— Нет, я еще не могу сказать точно — несчастный случай это или, допустим, самоубийство.
— Ага! Имеются два варианта. Третьего нет?
Майор, зажав зубами папиросу и щуря глаз от табачного дыма, выжидательно смотрел на Сергея,
— Нет.
— Хм, хм… Оригинально, — после небольшой паузы произнес Кияшко. — Ну, что же, рассмотрим оба варианта. Как поется в песне: «В нашей жизни всякое бывает»… Берем вариант номер один — наш знакомый погиб в результате несчастного случая. Рассуждайте, доказывайте.
Поправив на носу роговые очки, майор снова подвинул к себе копию заключения медицинской экспертизы и начал внимательно перечитывать.
— Врач Метелкин? Что-то не встречал раньше такой фамилии. Видать, молодой, недавно работает?

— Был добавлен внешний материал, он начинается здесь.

-- ==== Sys2Proof/Machine/Programs.lean ====
section
/-! DEFINITION. The programs of the control cores' user mode: which of them has a core, how one starts and leaves its core (R367,
R369, R378), and sections whose tiles no longer pass (R277). -/

namespace Sys2Proof.Machine

open Sys2Proof

/-- A header rewritten for a new owner: FORMAT 0x00, GENERATION plus 1 (R330, R364). -/
def Tile.freed (x : Nat) (t : Tile) : Tile := ({ t with format := 0, ctx := x, gen := trunc 32 (t.gen + 1) } : Tile).sealed
/-- Puts one tile in front of a map, unless it is the default. -/
def consTile (k : Nat) (t : Tile) (m : SMap Tile) : SMap Tile := if t = {} then m else (k, t) :: m

/-- Changes the `n` tiles from `k` on in a map whose keys are at least `k`. -/
def mapTiles (f : Tile → Tile) : Nat → Nat → SMap Tile → SMap Tile
  | 0, _, m => m
  | n + 1, k, [] => consTile k (f {}) (mapTiles f n (k + 1) [])
  | n + 1, k, (a, v) :: r =>
    if a = k then consTile k (f v) (mapTiles f n (k + 1) r) else consTile k (f {}) (mapTiles f n (k + 1) ((a, v) :: r))

/-- Changes the `n` tiles from `first` on. -/
def tilesOver (f : Tile → Tile) (first n : Nat) (m : SMap Tile) : SMap Tile :=
  (m.filter fun e => e.1 < first) ++ mapTiles f n first (m.filter fun e => first ≤ e.1)

namespace Chip

/-- A context's program on a core. -/
def prog (c : Chip) (p x k : Nat) : Prog := SMap.get {} (c.part p).progs (4 * x + k)
/-- Changes a program. -/
def modProg (c : Chip) (p x k : Nat) (f : Prog → Prog) : Chip :=
  c.modPart p fun s => { s with progs := SMap.set {} s.progs (4 * x + k) (f (SMap.get {} s.progs (4 * x + k))) }
/-- The code section of a core that a context has installed. -/
def codeOf (c : Chip) (p x k : Nat) : Option Section :=
  (c.part p).sections.find? fun s => s.ctx = x && s.typ = 5 && s.num = k && s.state = 1
/-- The context whose program has a core. -/
def coreCtx (c : Chip) (p k : Nat) : Option Nat :=
  let x := c.reg .CORES_RUN_CTX p k
  if x < 64 ∧ (c.prog p x k).state = 2 then some x else none
/-- Unread records of a program's ring. -/
def unread (g : Prog) : Nat := (g.tail + 2 ^ g.log2 - g.head % 2 ^ g.log2) % 2 ^ g.log2
/-- The program can go on: it runs, and does not wait. -/
def runnable (c : Chip) (p x k : Nat) : Bool := (c.prog p x k).state == 2 && (c.prog p x k).waitTill.isNone && c.residentIn x p
/-- A core is halted in a context: it stops, and the context's commands that come from now on do not start (R399, R400). -/
def haltCore (c : Chip) (p k x : Nat) : Chip :=
  let c := c.modPart p fun s => { s with halts := SMap.insert s.halts k (x, c.cmdSeq), haltWait := s.haltWait.erase k }
  ((c.setReg .CORES_STATE p k 3).stopRegion p (0x20 + k) none).henAny p 0x3A01 x
/-- Gives a core to the next runnable program in ascending context number after `y` (R368); a core that is halted, in reset or vacant stays as
it is, and one that a halt request waits for halts (R399). A switch to another context is counted. -/
def coreNext (c : Chip) (p k y : Nat) : Chip :=
  if c.reg .CORES_STATE p k = 3 || bit (c.reg .PARTITION_CORES_VACANT p) k || (SMap.find? (c.part p).stops (0x20 + k)).isSome then c
  else
    match mioNext ((List.range 64).filter fun x => c.runnable p x k) y with
    | some x =>
      let c := if c.reg .CORES_RUN_CTX p k = x then c else c.count .CORES_CTX_SWITCHES p
      let c := (c.setReg .CORES_RUN_CTX p k x).setReg .CORES_STATE p k 1
      let c := c.modPart p fun s => { s with coreSince := SMap.set 0 s.coreSince k c.now }
      if (c.part p).haltWait.contains k then c.haltCore p k x else c
    | none =>
      match (List.range 64).find? fun x => (c.prog p x k).state == 2 && c.residentIn x p with
      | some x => (c.setReg .CORES_RUN_CTX p k x).setReg .CORES_STATE p k 2
      | none => (c.setReg .CORES_RUN_CTX p k 0xFF).setReg .CORES_STATE p k 0
/-- A core with nothing to run takes a program that has become runnable. -/
def coreWake (c : Chip) (p k : Nat) : Chip := if c.reg .CORES_STATE p k = 1 then c else c.coreNext p k (c.reg .CORES_RUN_CTX p k)

/-- Fills the DATA region: the section's data, then zeros (R367, R369). -/
def loadData (c : Chip) (p first : Nat) (data : List Nat) (tiles : Nat) : Chip :=
  (List.range tiles).foldl (fun c i =>
    c.setTile p (first + i) { c.tile p (first + i) with data := payloadOf ((data.drop (2048 * i)).take 2048) }) c

/-- The code section's tiles still hold what its DIGEST measures (R367). -/
def codeMeasured (c : Chip) (p : Nat) (s : Section) : Bool :=
  let b := (List.range (ceilDiv s.len 2048)).flatMap fun i => (List.range 2048).map fun o => (c.tile p (s.sram + i)).byte o
  Config.sha512 (b.take s.len) == s.digest

/-- Removes a section whose tiles no longer pass, with event 0x3603 (R277). -/
def dropSection (c : Chip) (p : Nat) (s : Section) : Chip :=
  let n := s.body.sramTiles
  let k := s.body.copyTiles s.len
  let c := c.modPart p fun q => { q with
    tiles := tilesOver (Tile.freed s.ctx) s.copy k (tilesOver (Tile.freed s.ctx) s.sram n q.tiles)
    sections := q.sections.filter fun y => !(y.ctx = s.ctx && y.typ = s.typ && y.num = s.num && y.job = s.job) }
  c.henCtx s.ctx p 0x3603 [s.ctx, s.typ, s.num, s.job]

/-- START of a context's program on a core (R367, R369, R378): nothing without a code section, where the context is not resident, on
a vacant core or while the program runs. -/
def startProg (c : Chip) (p x k : Nat) : Chip :=
  match c.codeOf p x k with
  | none => c
  | some s =>
    if !c.residentIn x p || bit (c.reg .PARTITION_CORES_VACANT p) k || (c.prog p x k).state = 2 then c
    else if !c.codeMeasured p s then c.dropSection p s
    else
      match s.body with
      | .code _ text data bss stack b =>
        let first := s.sram + ceilDiv s.len 2048
        let c := c.loadData p first ((b.drop (0x20 + text)).take data) (ceilDiv (data + bss + stack) 2048)
        let c := c.modProg p x k fun _ => { state := 2, data := first }
        (c.count .CORES_PROG_STARTS p).coreWake p k
      | _ => c

/-- A program leaves its core for good in a state. -/
def endProg (c : Chip) (p x k state exit : Nat) : Chip :=
  let c := c.modProg p x k fun g => { g with state := state, exit := exit, waitTill := none }
  if c.reg .CORES_RUN_CTX p k = x then c.coreNext p k x else c

/-- STOP of a context's program on a core. -/
def stopProg (c : Chip) (p x k : Nat) : Chip := if (c.prog p x k).state = 2 then c.endProg p x k 1 0 else c

end Chip

end Sys2Proof.Machine
end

— В этом году окончил институт.
Сергей ожидал, что майор и по поводу Метелкина скажет со своей ехидной усмешечкой: «Молодо — зелено». Но Сергей ошибся. Старательно разгладив пальцами загнувшийся уголок заключения, Кияшко произнес вполне одобрительно:
— Очень толково составлено заключение. С душой работает этот Метелкин и любит свое дело. Вы читали его заключение?
— Читал.
— Прекрасно! Метелкин пишет: «Судя по некоторым царапинам и полосам на коже (спина, грудь, плечи и внешние стороны рук) и разрывам на одежде, совпадающим с царапинами на теле, можно предположить, что тело при падении находилось в вертикальном или слегка наклонном положении головой вниз и соприкасалось с твердыми, но не острыми предметами. Затем последовал сильный удар головой о полотно железной дороги, при котором лицо было сильно изуродовано, а череп деформирован. На месте падения, тела между рельсами щебенка сдвинута с места в сторону движения поезда. Это свидетельствует о том, что тело, находясь уже на земле, двигалось по инерции на расстоянии 68 сантиметров, а затем инерция была преодолена, так как под колеса поезда попала правая рука погибшего».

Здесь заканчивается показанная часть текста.